■ **WHAT THE TASK REQUIRES**:
Set down exactly the lines of the records from the top to the line containing "Fabric frames: their"; include both.

Dataset excerpts
-- ==== Sys2Proof/Machine/Frames.lean ====
section
/-! DEFINITION. Fabric frames: their words and checks (R250 to R252, R410), routes and paths (R253, R254),
sequence numbers and attempts (R256, R259), and the entry of a frame into the switch core (R226, R233,
R241, R244). -/

namespace Sys2Proof

open Sys2Proof.Machine

/-! ### The frame as words and bytes -/

/-- A frame with every field zero, on the direct path. -/
def Frame.blank : Frame where
  kind := 0
  tc := 0
  src := 0
  dst := 0
  via := 31
  pid := 0
  seq := 0
  pepoch := 0
  gen := 0
  resend := false
  retry := false
  ext := false
  op := 0
  fpa := 0
  tag := 0
  ep := 0
  context := 0
  status := 0
  li := 0
  scope := 0
  ord := 0
  owner := 0
  hchk := 0
  ecrc := 0
  oflag := 0
  be := 0
  origHome := 0
  origPepoch := 0
  origSrc := 0
  origSeq := 0
  payload := []
  tnum := 0
  part := 0
  lastPart := false
  hint := 0
  mtype := 0
  mmid := 0
  mlocal := 0
  agentKind := 0

/-- KIND codes of Table DLV-1. -/
abbrev kReq : Nat := 0
abbrev kRsp : Nat := 1
abbrev kStream : Nat := 2
abbrev kAck : Nat := 3
abbrev kCtrl : Nat := 4
/-- The model's own mark for a mirror copy that waits at the analysis port; no frame on a link has it. -/
abbrev kMirror : Nat := 15

/-- W0 of Table DLV-1. -/
def Frame.w0 (f : Frame) : Nat :=
  fld f.kind 4 60 ||| fld f.tc 3 57 ||| fld f.src 5 52 ||| fld f.dst 5 47 |||
  fld f.via 5 42 ||| fld f.pid 6 36 ||| fld f.seq 24 12 ||| fld f.pepoch 4 8 |||
  fld f.gen 1 7 ||| fld (b2n f.resend) 1 6 ||| fld (b2n f.retry) 1 5 ||| fld (b2n f.ext) 1 4

/-- W1. -/
def Frame.w1 (f : Frame) : Nat := fld f.op 8 56 ||| fld f.fpa 56 0

/-- W2: a STREAM frame has its own layout. -/
def Frame.w2 (f : Frame) : Nat :=
  if f.kind = kStream then fld f.tnum 32 32 ||| fld f.part 8 24 ||| fld (b2n f.lastPart) 1 23
  else fld f.tag 16 48 ||| fld f.ep 2 46 ||| fld f.context 10 36 ||| fld f.status 4 32 |||
    fld f.li 4 28 ||| fld f.scope 2 26 ||| fld f.ord 2 24 ||| fld f.owner 16 8

/-- W6. -/
def Frame.w6 (f : Frame) : Nat :=
  fld f.origHome 5 33 ||| fld f.origPepoch 4 29 ||| fld f.origSrc 5 24 ||| fld f.origSeq 24 0

/-- W4 to W7, present when EXT = 1. -/
def Frame.extWords (f : Frame) : List Nat :=
  if f.ext then [f.oflag % 2 ^ 56, f.be % 2 ^ 64, f.w6, 0] else []

/-- LEN: payload in 64-byte units; for a read part, the units it asks for (Table DLV-2). -/
def Frame.len (f : Frame) : Nat := if f.kind = kReq && f.op = 0x50 then f.part else cdiv f.payload.length 64

/-- HCHK (R250, R410): over W0 to W2 and, when EXT = 1, W4 to W7. -/
def Frame.hchkOf (f : Frame) : Nat := crc16 (wordBytes ([f.w0, f.w1, f.w2] ++ f.extWords))

/-- ECRC (R250, R410): over the header, HCHK and ECRC taken as zero, and the payload. -/
def Frame.ecrcOf (f : Frame) : Nat :=
  crc32c (wordBytes ([f.w0, f.w1, f.w2, fld f.len 7 41] ++ f.extWords) ++ f.payload)

/-- The header as it crosses a link. -/
def Frame.headBytes (f : Frame) : List Byte :=
  wordBytes ([f.w0, f.w1, f.w2, fld f.hchk 16 48 ||| fld f.len 7 41 ||| fld f.ecrc 32 0] ++ f.extWords)

/-- Both checks set. -/
def Frame.sealed (f : Frame) : Frame := { f with hchk := f.hchkOf, ecrc := f.ecrcOf }

/-- R250: cells of a frame. -/
def Frame.cells (f : Frame) : Nat :=
  cdiv ((if f.kind = kMirror then 0 else if f.ext then 64 else 32) + f.payload.length) 256

/-- FLOW_ID and SID of a STREAM frame, and of a credit return or abort notice, which name a stream in the
same place. -/
def Frame.flowOf (f : Frame) : Nat := bits f.fpa 55 40
def Frame.sidOf (f : Frame) : Nat := bits f.fpa 39 24

/-- R256: sequenced frames are REQ and STREAM frames, owner updates, abort and closing notices. -/
def Frame.sequenced (f : Frame) : Bool :=
  f.kind = kReq || f.kind = kStream || (f.kind = kCtrl && (f.op = 2 || f.op = 3 || f.op = 5))

/-- The REQ opcodes of Table DLV-2. -/
def opDefined (op : Nat) : Bool :=
  (0x10 ≤ op && op ≤ 0x16) || (0x20 ≤ op && op ≤ 0x26) || (0x30 ≤ op && op ≤ 0x37) ||
    (0x40 ≤ op && op ≤ 0x48) || (0x50 ≤ op && op ≤ 0x52) || (0x60 ≤ op && op ≤ 0x63)

/-- R251: a frame whose OP its kind defines. -/
def Frame.opOk (f : Frame) : Bool :=
  if f.kind = kReq || f.kind = kRsp then opDefined f.op
  else if f.kind = kCtrl then 1 ≤ f.op && f.op ≤ 5
  else f.kind = kStream || f.kind = kAck

/-- The ingress of the switch core at which a frame of this module starts. A STREAM frame, whose W2 has no EP field,
carries the code of its producer's die bridge in `ep`. Log entry 41 (DEDUCED). -/
def Frame.ingressOf (f : Frame) : Nat :=
  if f.kind = kReq && (f.op < 0x60) then 16 + f.ep % 4
  else if f.kind = kStream then f.ep
  else if f.kind = kReq || f.kind = kRsp then 24 + bits f.fpa 7 6
  else 32

end Sys2Proof

namespace Sys2Proof.Machine

open Sys2Proof

/-! ### Routes (R253, R254) -/

/-- The list L of R253 for module `i` and destination `d`. -/
def viaList (n i d : Nat) : List Nat :=
  ((List.range n).map fun k => (d + 1 + k) % n).filter fun m => m ≠ i && m ≠ d

/-- The default VIA1 (`second` false) or VIA2 (R253); 31 when N = 2. -/
def viaDefault (n i d : Nat) (second : Bool) : Nat :=
  let l := viaList n i d
  if l.length = 0 then 31
  else l.getD ((i + if second then (n - 2) / 2 else 0) % l.length) 31

/-- The default of a VIA entry of this module for destination `d`; an entry that names no peer reads 31.
Log entry 58 (DEDUCED). -/
def State.viaDef (s : State) (d : Nat) (second : Bool) : Nat :=
  if d < s.meshN && d ≠ s.mid then viaDefault s.meshN s.mid d second else 31

/-- A VIA entry: as written, or its default. Log entry 58 (DEDUCED). -/
def State.viaRd (s : State) (k d : Nat) (second : Bool) : Nat := (mfind s.od k).getD (s.viaDef d second)

/-- The intermediate of path `p` towards `d` in the active bank. -/
def State.viaOf (s : State) (d p : Nat) : Nat :=
  if p = 0 then 31 else if p = 1 then s.viaRd (K.via1Active d) d false else s.viaRd (K.via2Active d) d true

/-- R254: path `p` towards `d` is usable. -/
def State.usable (s : State) (d p : Nat) : Bool :=
  if p = 0 then s.linkUp d
  else
    let v := s.viaOf d p
    v ≠ 31 && v ≠ d && v ≠ s.mid && v < s.meshN && s.linkUp v && !(s.peer v).vmask.testBit d &&
      (s.peer v).vstate = 3 && !s.peerLost v

/-- R254: the path of an attempt that asks for path `p` of PATHS. -/
def State.choosePath (s : State) (d p paths : Nat) : Option Nat :=
  let ring := (List.range (paths + 1)).map fun k => (p + k) % (paths + 1)
  match ring.find? (s.usable d) with
  | some q => some q
  | none => [0, 1, 2].find? (s.usable d)

/-- R254: the path of a response, an ACK or a notice: direct, then the responder's own table. -/
def State.replyPath (s : State) (d : Nat) : Option Nat := [0, 1, 2].find? (s.usable d)

/-- R217: TC1 takes the direct path only. -/
def State.pathFor (s : State) (f : Frame) (p paths : Nat) : Option Nat :=
  if f.tc = 1 then (if s.usable f.dst 0 then some 0 else none) else s.choosePath f.dst p paths

/-- The fabric egress of a path. -/
def State.egressOf (s : State) (d p : Nat) : Nat :=
  if p = 0 then s.portTo d else s.portTo (s.viaOf d p)

/-! ### The switch core: watermarks and credits (R241, R242) -/

/-- Free cells of a quadrant (FREE_CELLS). -/
def State.freeCells (s : State) (q : Nat) : Nat := s.rd (K.freeCells0 + q)

/-- R241: the actions of a watermark start below it and end above it plus WM_HYST. -/
def State.markOne (s : State) (q w level : Nat) : State :=
  let free := s.freeCells q
  let on := nmGet s.sw.below (8 * q + w) 0
  if free < level then s.mapSw fun x => { x with below := mput x.below (8 * q + w) 1 }
  else if on = 1 && level + s.rd K.wmHyst < free then
    s.mapSw fun x => { x with below := mdel x.below (8 * q + w) }
  else s

/-- All three watermarks of a quadrant. -/
def State.marks (s : State) (q : Nat) : State :=
  ((s.markOne q 1 (s.rd K.wm1)).markOne q 2 (s.rd K.wm2)).markOne q 3 (s.rd K.wm3)

/-- A watermark's actions run in a quadrant. -/
def State.belowMark (s : State) (q w : Nat) : Bool := nmGet s.sw.below (8 * q + w) 0 = 1

/-- Table SWC-3: the credits of this class return on departure only. -/
def State.creditsHeld (s : State) (q tc : Nat) : Bool :=
  s.belowMark q 3 || (s.belowMark q 2 && [2, 5, 6, 7].contains tc) || (s.belowMark q 1 && (tc = 6 || tc = 7))

/-- Credits per class of an ingress (Table SWC-1). The controllers, which the table does not name, are not held to any.
Log entry 64 (DESIGN CHOICE). -/
def creditLimit (ingress : Nat) : Option Nat :=
  if ingress < 16 then some 256 else if ingress < 24 then some 128 else if ingress < 32 then some 64 else none

/-- The cells of an ingress and class whose credits have not returned. -/
def State.spent (s : State) (ingress tc : Nat) : Nat := nmGet s.sw.credits (8 * ingress + tc) 0

/-- The ingress holds the credits for `n` more cells of a class (R242). -/
def State.hasCredit (s : State) (ingress tc n : Nat) : Bool :=
  match creditLimit ingress with
  | none => true
  | some l => decide (s.spent ingress tc + n ≤ l)

/-- Return credits to an ingress: as many as it has spent at most. -/
def State.returnCredit (s : State) (ingress tc n : Nat) : State :=
  let k := 8 * ingress + tc
  let m := s.spent ingress tc
  if min n m = 0 then s
  else
    (s.mapSw fun x => { x with credits := if m ≤ n then mdel x.credits k else mput x.credits k (m - n) }).emit
      (.credit ingress tc (min n m))

/-- The credits of classes that no watermark of the quadrant holds any more return (R241). -/
def State.creditsBack (s : State) (q : Nat) : State :=
  s.each s.sw.credits fun s e =>
    if quadOf (e.1 / 8) = q && !s.creditsHeld q (e.1 % 8) then s.returnCredit (e.1 / 8) (e.1 % 8) e.2 else s

/-! ### Cells (R233, R234) -/

/-- The free-cell stack of a quadrant. -/
def State.stack (s : State) (q : Nat) : List (Nat × Nat) := s.sw.freeStacks.getD q []

/-- FREE_CELLS follows the stack, and the watermarks are judged. -/
def State.noteCells (s : State) (q : Nat) : State :=
  ((s.wr (K.freeCells0 + q) (runCount (s.stack q))).marks q).creditsBack q

/-- The quadrant of a pointer matches the stack, and its index is that of a cell. -/
def cellOk (q v : Nat) : Bool := v / 131072 = q && decide (v % 131072 < 98304)

/-- ALLOC of a cell. -/
def State.alloc (s : State) (v : Nat) : Bool := s.sw.frames.any fun c => c.ptrs.contains v

/-- R234: the reference count of a frame's cells: copies that no egress has finished, and the fountain's hold while it still
has copies to make of it. -/
def CoreFrame.refs (c : CoreFrame) : Nat := c.egr.length + c.started.length + b2n (!c.mirr.isEmpty)

/-- R234: the reference count of a cell: that of every frame that shares it (R243). -/
def State.cellRefs (s : State) (v : Nat) : Nat :=
  (s.sw.frames.filter fun c => c.ptrs.contains v).foldl (fun n c => n + c.refs) 0

/-- Pop `n` pointers that pass `ok`; `seen` gives what a read of a popped pointer shows where it shows another value. Answers
the pointers, how many failed, and what is left. The first argument bounds the pops. -/
def popCells (ok : List Nat → Nat → Bool) (seen : NMap) :
    Nat → Nat → List (Nat × Nat) → List Nat → Nat → List Nat × Nat × List (Nat × Nat)
  | 0, _, st, got, bad => (got, bad, st)
  | k + 1, n, st, got, bad =>
    if n = 0 then (got, bad, st)
    else
      match ringTake 1 st with
      | (p :: _, r) =>
        let v := nmGet seen p p
        if ok got v then popCells ok seen k (n - 1) r (got ++ [v]) bad else popCells ok seen k n r got (bad + 1)
      | ([], r) => (got, bad, r)

/-- R233: pointers of a quadrant that fail a check retire their cells. -/
def State.retireCells (s : State) (q n : Nat) : State :=
  if n = 0 then s
  else
    ((s.mapSw fun x => { x with retired := mput x.retired q (nmGet x.retired q 0 + n) }).bump K.cellPtrErrors n).logFault
      0x0E q 0 0 0 0 0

■ **SOLUTION TO THIS PROBLEM**:
-- ==== Sys2Proof/Machine/Frames.lean ====
section
/-! DEFINITION. Fabric frames: their words and checks (R250 to R252, R410), routes and paths (R253, R254),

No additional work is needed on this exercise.